The user can also assign business terms to column headers manually or by using the Data Discovery capability within Cloud Pak for Data. 

This notebook is optional. The analytics project runs as expected even if this notebook is not used. 

**Note that as only Admin users can import terms, this notebook should be run by an Admin user only.** User must have <a href="https://dataplatform.cloud.ibm.com/docs/content/wsj/catalog/roles-wkcop.html" target="_blank" rel="noopener noreferrer">the permission to create governance artifacts.



The user should create a catalog and enter the following before running the rest of the notebook: 

 **catalog_name :** Name of the catalog that we would like to publish the csv to. This catalog is created based on the instructions above or an existing catalog.

In [3]:
catalog_name = 'Ind_Acc'

In [3]:
# imports for the rest APIs interactions with WKC
import requests
from requests.packages.urllib3.exceptions import InsecureRequestWarning
import json
requests.packages.urllib3.disable_warnings(InsecureRequestWarning)
from pandas.io.json import json_normalize
import pandas as pd
import os
import time 

s=requests.session()

## User Inputs
1. **wkciamURL**: The url used to authenticate the ibm cloud api key.
2. **wkcURL**: The base url used to call the apis of data platform.
2. **categories_csv**: Name of the csv file containing the categories.
3. **terms_csv**: Name of the csv file containing the business terms and their definitions.

The user does not need to change the code cell below, unless they run this notebook on a different environment or changed the name of the csv file with categories and business terms.


In [4]:
# for dev, use https://iam.test.cloud.ibm.com/
# for prod, use https://iam.cloud.ibm.com/
wkciamURL="https://iam.cloud.ibm.com/"
wkcURLauth = wkciamURL+"identity/token"

if os.environ['RUNTIME_ENV_REGION']=='us-south':
    region=""
else:
    region=os.environ['RUNTIME_ENV_REGION']+"."

# for dev, use "https://api."+region+"dataplatform.dev.cloud.ibm.com/" 
# for prod use "https://api."+region+"dataplatform.cloud.ibm.com/"
wkcURL = "https://api."+region+"dataplatform.cloud.ibm.com/"


categories_csv="utilities-payment-risk-prediction-glossary-categories.csv"
terms_csv="utilities-payment-risk-prediction-glossary-terms.csv"




We also create additional variables. The user does not need to change the code cell below, unless they change the business terms category name or the name of the csv file with mappings.

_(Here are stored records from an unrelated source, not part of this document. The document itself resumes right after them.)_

-- ==== Sys2Proof/Syntax.lean ====
section
/-! DEFINITION. The syntax of the machine's steps: one constructor of Instr for each row of the opcode table.
The first 221 are instruction words (R57 to R71); the other 92 are the steps of the part's agents that are no
instruction words, which spec/95_what_each_step_holds.md lists beside them. -/

namespace Sys2Proof

/-- The XP word that extends another word (R65): format code, rounding mode, saturate, third source, high immediate. -/
structure Pfx where
  ty : BitVec 5
  rm : BitVec 3
  sat : BitVec 1
  c : BitVec 7
  immx : BitVec 8
  deriving DecidableEq, Repr

/-- Operand fields of a word: LR or LI: g d a b (R60, R62, R64). -/
structure FmtR where
  g : BitVec 3
  d : BitVec 7
  a : BitVec 7
  b : BitVec 7
  p : Option Pfx
  deriving DecidableEq, Repr

/-- Operand fields of a word: LR without XP: g d a b (R60, R62, R64). -/
structure FmtR0 where
  g : BitVec 3
  d : BitVec 7
  a : BitVec 7
  b : BitVec 7
  deriving DecidableEq, Repr

/-- Operand fields of a word: LR with a required XP: g d a b (R60, R62, R64). -/
structure FmtRP where
  g : BitVec 3
  d : BitVec 7
  a : BitVec 7
  b : BitVec 7
  p : Pfx
  deriving DecidableEq, Repr

/-- Operand fields of a word: LR with D zero: g a b (R60, R62, R64). -/
structure FmtRW where
  g : BitVec 3
  a : BitVec 7
  b : BitVec 7
  p : Option Pfx
  deriving DecidableEq, Repr

/-- Operand fields of a word: LR or LI compare: g cond pd a b (R60, R62, R64). -/
structure FmtC where
  g : BitVec 3
  cond : BitVec 4
  pd : BitVec 3
  a : BitVec 7
  b : BitVec 7
  p : Option Pfx
  deriving DecidableEq, Repr

/-- Operand fields of a word: LR compare without XP (R60, R62, R64). -/
structure FmtC0 where
  g : BitVec 3
  cond : BitVec 4
  pd : BitVec 3
  a : BitVec 7
  b : BitVec 7
  deriving DecidableEq, Repr

/-- Operand fields of a word: LU with a function code: g d a (R60, R62, R64). -/
structure FmtU where
  g : BitVec 3
  d : BitVec 7
  a : BitVec 7
  p : Option Pfx
  deriving DecidableEq, Repr

/-- Operand fields of a word: LU with a function code, without XP: g d a (R60, R62, R64). -/
structure FmtU0 where
  g : BitVec 3
  d : BitVec 7
  a : BitVec 7
  deriving DecidableEq, Repr

/-- Operand fields of a word: LW: imm[16:14] d imm[13:0] (R60, R62, R64). -/
structure FmtW17 where
  ih : BitVec 3
  d : BitVec 7
  il : BitVec 14
  p : Option Pfx
  deriving DecidableEq, Repr

/-- Operand fields of a word: Predicates: g pd pa pb (R60, R62, R64). -/
structure FmtP30 where
  g : BitVec 3
  pd : BitVec 3
  pa : BitVec 3
  pb : BitVec 3
  deriving DecidableEq, Repr

/-- Operand fields of a word: Predicates, PNOT: g pd pa (R60, R62, R64). -/
structure FmtP20 where
  g : BitVec 3
  pd : BitVec 3
  pa : BitVec 3
  deriving DecidableEq, Repr

/-- Operand fields of a word: LU with A zero: g d (R60, R62, R64). -/
structure FmtD1 where
  g : BitVec 3
  d : BitVec 7
  p : Option Pfx
  deriving DecidableEq, Repr

/-- Operand fields of a word: LU with D zero: g a (R60, R62, R64). -/
structure FmtA1 where
  g : BitVec 3
  a : BitVec 7
  p : Option Pfx
  deriving DecidableEq, Repr

/-- Operand fields of a word: Capability LR or LI: g ad as b (R60, R62, R64). -/
structure FmtCN where
  g : BitVec 3
  ad : BitVec 3
  src : BitVec 3
  b : BitVec 7
  p : Option Pfx
  deriving DecidableEq, Repr

/-- Operand fields of a word: Capability move: g ad as (R60, R62, R64). -/
structure FmtCM where
  g : BitVec 3
  ad : BitVec 3
  src : BitVec 3
  p : Option Pfx
  deriving DecidableEq, Repr

/-- Operand fields of a word: Capability query: g d as (R60, R62, R64). -/
structure FmtCQ where
  g : BitVec 3
  d : BitVec 7
  src : BitVec 3
  p : Option Pfx
  deriving DecidableEq, Repr

/-- Operand fields of a word: MFSR: g d n (R60, R62, R64). -/
structure FmtMF where
  g : BitVec 3
  d : BitVec 7
  n : BitVec 7
  p : Option Pfx
  deriving DecidableEq, Repr

/-- Operand fields of a word: MTSR: g a n (R60, R62, R64). -/
structure FmtMT where
  g : BitVec 3
  a : BitVec 7
  n : BitVec 7
  p : Option Pfx
  deriving DecidableEq, Repr

/-- Operand fields of a word: ERET: a, G is 7 (R60, R62, R64). -/
structure FmtE1 where
  a : BitVec 7
  p : Option Pfx
  deriving DecidableEq, Repr

/-- Operand fields of a word: No operand, G is 7 (R60, R62, R64). -/
structure FmtN where
  p : Option Pfx
  deriving DecidableEq, Repr

/-- Operand fields of a word: Conversion with a 5-bit code in B: g d a e (R60, R62, R64). -/
structure FmtFE where
  g : BitVec 3
  d : BitVec 7
  a : BitVec 7
  e : BitVec 5
  p : Option Pfx
  deriving DecidableEq, Repr

/-- Operand fields of a word: VOTE: g d pa (R60, R62, R64). -/
structure FmtV0 where
  g : BitVec 3
  d : BitVec 7
  pa : BitVec 3
  deriving DecidableEq, Repr

/-- Operand fields of a word: LM with an immediate: g d a sel imm (R60, R62, R64). -/
structure FmtM where
  g : BitVec 3
  d : BitVec 7
  a : BitVec 7
  sel : BitVec 4
  imm : BitVec 3
  p : Option Pfx
  deriving DecidableEq, Repr

/-- Operand fields of a word: LM without XP: g d a sel imm (R60, R62, R64). -/
structure FmtM0 where
  g : BitVec 3
  d : BitVec 7
  a : BitVec 7
  sel : BitVec 4
  imm : BitVec 3
  deriving DecidableEq, Repr

/-- Operand fields of a word: LM scratchpad, selector zero: g d a imm (R60, R62, R64). -/
structure FmtMS where
  g : BitVec 3
  d : BitVec 7
  a : BitVec 7
  imm : BitVec 3
  p : Option Pfx
  deriving DecidableEq, Repr

/-- Operand fields of a word: LM with a function code in B[2:0]: g d a sel (R60, R62, R64). -/
structure FmtMN where
  g : BitVec 3
  d : BitVec 7
  a : BitVec 7
  sel : BitVec 4
  p : Option Pfx
  deriving DecidableEq, Repr

/-- Operand fields of a word: LM with a function code in B[2:0], without XP: g d a sel (R60, R62, R64). -/
structure FmtMN0 where
  g : BitVec 3
  d : BitVec 7
  a : BitVec 7
  sel : BitVec 4
  deriving DecidableEq, Repr

/-- Operand fields of a word: LM lattice, XP required: g d a sel acq (R60, R62, R64). -/
structure FmtMQ where
  g : BitVec 3
  d : BitVec 7
  a : BitVec 7
  sel : BitVec 4
  acq : BitVec 1
  p : Pfx
  deriving DecidableEq, Repr

/-- Operand fields of a word: LM capability access: g ad a sel imm (R60, R62, R64). -/
structure FmtMC where
  g : BitVec 3
  ad : BitVec 3
  a : BitVec 7
  sel : BitVec 4
  imm : BitVec 3
  p : Option Pfx
  deriving DecidableEq, Repr

/-- Operand fields of a word: FENCE: g scope (R60, R62, R64). -/
structure FmtSC0 where
  g : BitVec 3
  scope : BitVec 3
  deriving DecidableEq, Repr

/-- Operand fields of a word: WAIT: ld st cp eo (R60, R62, R64). -/
structure FmtWT0 where
  ld : BitVec 6
  st : BitVec 6
  cp : BitVec 4
  eo : BitVec 4
  deriving DecidableEq, Repr

/-- Operand fields of a word: LB: g off (R60, R62, R64). -/
structure FmtB where
  g : BitVec 3
  off : BitVec 21
  p : Option Pfx
  deriving DecidableEq, Repr

/-- Operand fields of a word: LBX, BRA.J: g slot off (R60, R62, R64). -/
structure FmtBJ where
  g : BitVec 3
  slot : BitVec 4
  off : BitVec 14
  p : Option Pfx
  deriving DecidableEq, Repr

/-- Operand fields of a word: LM, only a memory operand: g a sel (R60, R62, R64). -/
structure FmtTB0 where
  g : BitVec 3
  a : BitVec 7
  sel : BitVec 4
  deriving DecidableEq, Repr

/-- Operand fields of a word: LL: lc count end (R60, R62, R64). -/
structure FmtLP where
  lc : BitVec 2
  cnt : BitVec 7
  fin : BitVec 15
  p : Option Pfx
  deriving DecidableEq, Repr

/-- Operand fields of a word: LBX, SPAWN: g n off (R60, R62, R64). -/
structure FmtSP where
  g : BitVec 3
  n : BitVec 7
  off : BitVec 14
  p : Option Pfx
  deriving DecidableEq, Repr

/-- Operand fields of a word: JOIN: slot, G is 7 (R60, R62, R64). -/
structure FmtJ0 where
  slot : BitVec 4
  deriving DecidableEq, Repr

/-- Operand fields of a word: Only a guard (R60, R62, R64). -/
structure FmtG where
  g : BitVec 3
  p : Option Pfx
  deriving DecidableEq, Repr

/-- Operand fields of a word: SIGN: g cset (R60, R62, R64). -/
structure FmtSG0 where
  g : BitVec 3
  cset : BitVec 3
  deriving DecidableEq, Repr

/-- Operand fields of a word: CVSET: cset count (R60, R62, R64). -/
structure FmtCV0 where
  cset : BitVec 3
  count : BitVec 11
  deriving DecidableEq, Repr

/-- Operand fields of a word: S2V: g d n (R60, R62, R64). -/
structure FmtSR0 where
  g : BitVec 3
  d : BitVec 7
  n : BitVec 7
  deriving DecidableEq, Repr

/-- Operand fields of a word: TRAP and SYSC: g n (R60, R62, R64). -/
structure FmtTR0 where
  g : BitVec 3
  n : BitVec 7
  deriving DecidableEq, Repr

/-- Operand fields of a word: UR: cv d a b (R60, R62, R64). -/
structure FmtUR where
  cv : BitVec 3
  d : BitVec 6
  a : BitVec 6
  b : BitVec 6
  p : Option Pfx
  deriving DecidableEq, Repr

/-- Operand fields of a word: UR with F[0]: cv d a b u (R60, R62, R64). -/
structure FmtUM where
  cv : BitVec 3
  d : BitVec 6
  a : BitVec 6
  b : BitVec 6
  u : BitVec 1
  p : Option Pfx
  deriving DecidableEq, Repr

/-- Operand fields of a word: UR with B zero: cv d a (R60, R62, R64). -/
structure FmtU2 where
  cv : BitVec 3
  d : BitVec 6
  a : BitVec 6
  p : Option Pfx
  deriving DecidableEq, Repr

/-- Operand fields of a word: UR with F: cv d a b f (R60, R62, R64). -/
structure FmtUF where
  cv : BitVec 3
  d : BitVec 6
  a : BitVec 6
  b : BitVec 6
  f : BitVec 3
  p : Option Pfx
  deriving DecidableEq, Repr

/-- Operand fields of a word: UCNAR: cv bd ba b (R60, R62, R64). -/
structure FmtUN where
  cv : BitVec 3
  bd : BitVec 4
  ba : BitVec 4
  b : BitVec 6
  p : Option Pfx
  deriving DecidableEq, Repr

/-- Operand fields of a word: UI: cv d imm (R60, R62, R64). -/
structure FmtUI where
  cv : BitVec 3
  d : BitVec 6
  imm : BitVec 15
  p : Option Pfx
  deriving DecidableEq, Repr

/-- Operand fields of a word: UC load: cv kd bs g (R60, R62, R64). -/
structure FmtEL where
  cv : BitVec 3
  kd : BitVec 4
  bs : BitVec 4
  glob : BitVec 1
  deriving DecidableEq, Repr

/-- Operand fields of a word: UC MMRUN: cv kd acc (R60, R62, R64). -/
structure FmtER where
  cv : BitVec 3
  kd : BitVec 4
  acc : BitVec 1
  deriving DecidableEq, Repr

1. **category_name :** Name of the business term category corresponding to the project.
2. **terms_file :** Name of the csv file containing the list of mappings between column headers and business terms.
3. **data_asset_file_to_publish :** Name of the csv files that will be published into the catalog and for which we map business terms.

In [5]:
category_name = "Utilities Payment Risk Prediction"
terms_file = "utilities-payment-risk-prediction-map-terms.csv" 
data_asset_file_to_publish = 'Bill Payment View.csv'

### Authentication

IBM Cloud API key is used to authenticate and generate the bearer token in the below cell.

In [6]:
# Headers

headers = { 'Content-Type': 'application/x-www-form-urlencoded', 'Accept': 'application/json'}

# Payload with ibm cloud api key
payload={
    'apikey': ibmcloud_api_key,
    'grant_type': 'urn:ibm:params:oauth:grant-type:apikey'
}
try:
    authresponse = s.post(wkcURLauth, headers=headers,data=payload,verify=False)
    if authresponse.status_code in (200,202):
        print("Authentication Successful")
        accessToken=json.loads(authresponse.text)['access_token']
    else:
        print("Authentication unsuccessful, check your inputs")
        

except:
    print("The below error has occurred. Please ensure that api key entered is correct and user has access to watson knowledge catalog")
    raise

Authentication Successful


### Check WKC Plan

The below cell checks users WKC plan using users account id.

In [7]:
try:
    headers = {
        'Content-Type': 'application/json',
        'IAM-Apikey': ibmcloud_api_key,
        'Authorization': 'Bearer '+accessToken
    }

    response = s.get(wkciamURL+'v1/apikeys/details', headers=headers)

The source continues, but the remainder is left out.